[ACTION ITEM]: Please return the lines below verbatim, beginning at the one that has "def execRailEnable (s" and stopping after the one that has "act (railLost k) s", and add no other lines.

[EXCERPTED DATA]:
◇ ◇ ◇ ◇ ◇ ◇ ◇

-- ==== Sys2Proof/Machine/ExecPower.lean ====
section
/-! DEFINITION. Machine/ExecPower.lean: the meanings of the commands of power and thermal, one for each row of the
table. -/
namespace Sys2Proof.Machine

/-- DOMAIN_REQUEST (R982). -/
def execDomainRequest (d : Fin 8) (st : Fin 4) (s : State) : Host.Outcome State Fault Refusal :=
  act (domainRequest d st) s

/-- DOMAIN_STEP_READY (R976). -/
def execDomainStepReady (s : State) : Host.Outcome State Fault Refusal :=
  act domainStepReady s

/-- DOMAIN_STEP_TIMEOUT (R979). -/
def execDomainStepTimeout (s : State) : Host.Outcome State Fault Refusal :=
  act domainStepTimeout s

/-- RAIL_ENABLE (R987). -/
def execRailEnable (s : State) : Host.Outcome State Fault Refusal :=
  act railEnable s

/-- RAIL_QUALIFIED (R988). -/
def execRailQualified (k : Fin 16) (s : State) : Host.Outcome State Fault Refusal :=
  act (railQualified k) s

/-- RAIL_PG_DROP (R988). -/
def execRailPgDrop (k : Fin 16) (s : State) : Host.Outcome State Fault Refusal :=
  act (railPgDrop k) s

/-- RAIL_PG_TIMEOUT (R989). -/
def execRailPgTimeout (k : Fin 16) (s : State) : Host.Outcome State Fault Refusal :=
  act (railPgTimeout k) s

/-- RAIL_FALLEN (R993). -/
def execRailFallen (k : Fin 16) (s : State) : Host.Outcome State Fault Refusal :=
  act (railFallen k) s

/-- RAIL_FALL_TIMEOUT (R994). -/
def execRailFallTimeout (k : Fin 16) (s : State) : Host.Outcome State Fault Refusal :=
  act (railFallTimeout k) s

/-- RAIL_LOST (R995). -/
def execRailLost (k : Fin 16) (s : State) : Host.Outcome State Fault Refusal :=
  act (railLost k) s

/-- PMBUS_TRANSACTION_DONE (R1013). -/
def execPmbusTransactionDone (k : Fin 16) (ok : Bool) (s : State) : Host.Outcome State Fault Refusal :=
  act (pmbusTransactionDone k ok) s

/-- PMBUS_ALERT (R1014). -/
def execPmbusAlert (addr : BitVec 7) (word : BitVec 16) (s : State) : Host.Outcome State Fault Refusal :=
  act (pmbusAlert addr.toNat word.toNat) s

/-- OFFMIN_EXPIRY (R998). -/
def execOffminExpiry (supply : Bool) (s : State) : Host.Outcome State Fault Refusal :=
  act (offminExpiry supply) s

/-- POWER_LOSS (R1002). -/
def execPowerLoss (k : Fin 16) (s : State) : Host.Outcome State Fault Refusal :=
  act (powerLoss k) s

/-- POWER_LOSS_RAIL_STEP (R1002). -/
def execPowerLossRailStep (s : State) : Host.Outcome State Fault Refusal :=
  act powerLossRailStep s

/-- RST_IN (R1009). -/
def execRstIn (s : State) : Host.Outcome State Fault Refusal :=
  act rstIn s

/-- RSTO_STRETCH_EXPIRY (R1011). -/
def execRstoStretchExpiry (k : Fin 4) (s : State) : Host.Outcome State Fault Refusal :=
  act (rstoStretchExpiry k) s

/-- HK_ROUND (R1015). -/
def execHkRound (codes : List (BitVec 12)) (dies : List Int) (supplies : List Int) (failed : BitVec 12)
    (s : State) : Host.Outcome State Fault Refusal :=
  act (hkRound (codes.map (·.toNat)) dies supplies failed) s

/-- THERMAL_SHUTDOWN (R1024). -/
def execThermalShutdown (i : Fin 12) (s : State) : Host.Outcome State Fault Refusal :=
  act (thermalShutdown i) s

/-- HK_LIN_APPLY (R1019). -/
def execHkLinApply (s : State) : Host.Outcome State Fault Refusal :=
  act hkLinApply s

end Sys2Proof.Machine
end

◇ ◇ ◇ ◇ ◇ ◇ ◇

[EXERCISE RESULT]:
def execRailEnable (s : State) : Host.Outcome State Fault Refusal :=
  act railEnable s

/-- RAIL_QUALIFIED (R988). -/
def execRailQualified (k : Fin 16) (s : State) : Host.Outcome State Fault Refusal :=
  act (railQualified k) s

/-- RAIL_PG_DROP (R988). -/
def execRailPgDrop (k : Fin 16) (s : State) : Host.Outcome State Fault Refusal :=
  act (railPgDrop k) s

/-- RAIL_PG_TIMEOUT (R989). -/
def execRailPgTimeout (k : Fin 16) (s : State) : Host.Outcome State Fault Refusal :=
  act (railPgTimeout k) s

/-- RAIL_FALLEN (R993). -/
def execRailFallen (k : Fin 16) (s : State) : Host.Outcome State Fault Refusal :=
  act (railFallen k) s

/-- RAIL_FALL_TIMEOUT (R994). -/
def execRailFallTimeout (k : Fin 16) (s : State) : Host.Outcome State Fault Refusal :=
  act (railFallTimeout k) s

/-- RAIL_LOST (R995). -/
def execRailLost (k : Fin 16) (s : State) : Host.Outcome State Fault Refusal :=
  act (railLost k) s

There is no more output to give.